The research was conducted by a team at the University of Pennsylvania.

In humans, tissues like cartilage can often break down, causing joint instability or pain. Often, the breakdown isn’t in total but covers an area, forming a hole.

Current fixes are to fill those holes in with synthetic or biologic materials, which can work but often wear away because they are not the same exact material as what was there before.

It’s similar to fixing a pothole in a road by filling it with gravel and making a tar patch: the hole will be smoothed out but eventually wear away with use because it’s not the same material and can’t bond the same way.

What complicates fixing cartilage or other similar tissues is that their make-up is complex.

In the study, the team used a magnetic field and hydrogels.

They found that they were able to arrange objects, such as cells, in ways that could generate new, complex tissues without having to alter the cells themselves.

Others have had to add magnetic particles to the cells so that they respond to a magnetic field, but that approach can have unwanted long-term effects on cell health.

Instead, the team manipulated the magnetic character of the environment surrounding the cells, allowing us to arrange the objects with magnets.

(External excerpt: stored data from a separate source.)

/-- A command that a debug halt holds leaves the whole state while one stands, and in a module that does not work. -/
theorem exec_of_held {s : State} (h : granted s.dev = false) {c : Instr} (hc : heldByHalt c = true) : exec c s = .next s := by
  cases c <;> dsimp only [exec]
  case mov | div | divu | movi | addi | cmpi | shi | ld | st | branch | jmp | call | nop | jr | callr | xret | trap | bkpt | wait
      | loop | breakl | ll | sc | push | pop | sync | neg | not | mts | mfs | illegal =>
    exact issue_of_held h
  case add | adc | sub | sbc | and | or | xor | lsl | lsr | asr | mul => exact execAlu_of_held h
  case cmp | tst => exact execCompare_of_held h
  case sextb | sexth | zextb | zexth | clz | rev => exact execUnary_of_held h
  case transitionEnd | managerTimeout | strand | strandTimeout | traverseBegin | tileStep | tileNetworkArrival |
      portAccessComplete | traverseEnd | traceRecordWrite | stepMemoryScrub | patrolScrub | stall | hostwaitLimit |
      signalFlitClose | timeExchangePeriod | timeRequest | timeReply | parityFlitClose | pageRestore | wallCapExpiry |
      restoreComplete | replayEnd | beatPeriod | censusClose | adoptImageLoaded | probePeriod | status | regRead | regWrite |
      belayCommand | load | loadPart | loadComplete | loadAbort | unload | run | step | freeze | resume | replay | replayAbort |
      memRead | memWrite | fabricRead | fabricWrite | traceRead | queueAttach | commandSlice | extint | nmi | dataLoadReturn |
      programCacheFill | storeBufferDrain | dmaComplete | floatComplete | park | unpark | frameBoundary | lineListApply |
      captureEntry | outputEntryRead | linkProtocolFault | replayRecordWrite =>
    exact congrArg _ (whenGranted_of_held h)
  case quePublish | queRelease | dmaStart | dmaStop | fill | copy | blend | floatAbort =>
    exact congrArg _ (whenServed_of_held h)
  case hold | high | stop | arrived | feeder | hostwaitOn | hostwaitOff | ropeLost | floor | parityMark | rebuildPageEnd |
      request | reply | boundary | ready | commit | abandon | rollback | jack | ckpdataEnd | entry | prod | cons | refuse |
      reattach | trigLine | trigFreeze | trace | report | silent | safe | takeover | probe | cmd | cmdResp | bulk | mode | topo
      | map | lost | ack | beat | census | censusReply | adopt | adopted | done | appoint | rebuildReq | stepword =>
    exact congrArg _ (receive_of_held h)
  case signal | rebuildWords | ckpdataState | ckpdataTram | ckpdataQpos | ckpdataJrnl =>
    exact ite_next rfl (congrArg _ (receive_of_held h))
  case parity => exact ite_next (congrArg _ (whenGranted_of_held h)) (ite_next rfl (congrArg _ (receive_of_held h)))
  all_goals cases hc

/-- Settles O52: a debug halt holds each of these commands. -/
theorem debugHaltStopsEngines : Obligations.DebugHaltStopsEngines := by
  intro s hhalt core ext rd rs imm6 imm9 size p ch tile r rx v k line c hc
  have hgranted : granted s.dev = false := by simp [granted, hhalt]
  refine exec_of_held hgranted ?_
  revert c
  exact List.all_eq_true.mp rfl

section
variable {s : State} (h : alive s.dev = false)
include h

/-! A module that does not work takes no event and no access (R297). -/

theorem granted_of_dead : granted s.dev = false := by simp [granted, h]

theorem whenAlive_of_dead {f : State → State} : whenAlive f s = s := if_neg (Bool.eq_false_iff.mp h)

theorem whenWritable_of_dead {a : Agent} {f : State → State} : whenWritable a f s = s := if_neg (by simp [writable, h])

end
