-- ==== Sys2Proof/Machine/Lifecycle.lean ====
section
/-! DEFINITION. The owner's operations: `CONFIG`, `RESET`, `CLOSE` (43 R120 to R127). -/

namespace Sys2Proof.Machine

open Sys2Proof

/-- `check(cfg)`: the lowest-numbered hard error, or the record to construct with (43 R121). -/
def checkConfig (p : Params) : Option CfgRecord → Except CfgError CfgRecord
  | none => .error .errNullConfig
  | some c =>
    if c.n = 0 then .error .errZeroSync
    else if c.payloadLen = 0 then .error .errZeroPayload
    else if p.nMax.admits c.n && p.lMax.admits c.payloadLen then .ok c
    else .error .errResource

/-- What `RESET` leaves of an instance: everything but the configuration at its reset value
(43 R123). -/
def resetBlock (x : Block) : Block where
  cfg := x.cfg
  sync := ⟨.seeking 0, zeroBuffer x.cfg⟩
  inq := []
  outq := []
  outOvf := false

/-- A new instance with the given configuration, every other element at its reset value (43 R120,
10 R29). -/
def constructBlock (c : CfgRecord) : Block where
  cfg := c
  sync := ⟨.seeking 0, zeroBuffer c⟩
  inq := []
  outq := []
  outOvf := false

/-- `CLOSE()` on an instance: a partial frame or a partial match is discarded, and the queues,
`out_ovf` and the buffer stay (43 R124). -/
def closeBlock (x : Block) : Block × Bool :=
  ({ x with sync := { x.sync with state := .seeking 0 } }, x.sync.state.mode == .capturing)

/-- `CONFIG(cfg)` (43 R120). A failed construction leaves no instance (43 R122); an instance that was
there before gives way to the new construction (log 6). -/
def construct (cfg : Option CfgRecord) (s : State) : State :=
  match checkConfig s.params cfg with
  | .ok c => s.answer (.built (constructBlock c)) (.configured none)
  | .error e => s.answer (.failed e) (.configured (some e))

/-- `CONFIG` (43 R120). -/
def execConfig (cfg : Option CfgRecord) (s : State) : Answer := .next (construct cfg s)

/-- `RESET` (43 R123). -/
def execReset (s : State) : Answer := onBlock s (fun x => (resetBlock x, .done))

/-- `CLOSE` (43 R124). -/
def execClose (s : State) : Answer :=
  onBlock s (fun x => ((closeBlock x).1, .closed (closeBlock x).2))

end Sys2Proof.Machine
end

They say that these magneto-patterned engineered tissues better resemble the native tissue, in terms of their cell disposition and mechanical properties, compared to standard uniform synthetic materials or biologics that have been produced.

By locking cells and other drug delivering agents in place via magneto-patterning, the researchers can start tissues on the appropriate trajectory to produce better implants for cartilage repair.

While the technique was restricted to in vitro studies, it’s the first step toward potential longer-lasting, more efficient fixes in living subjects.

One author of the study is Hannah Zlotnick.

The study is published in Advanced Materials.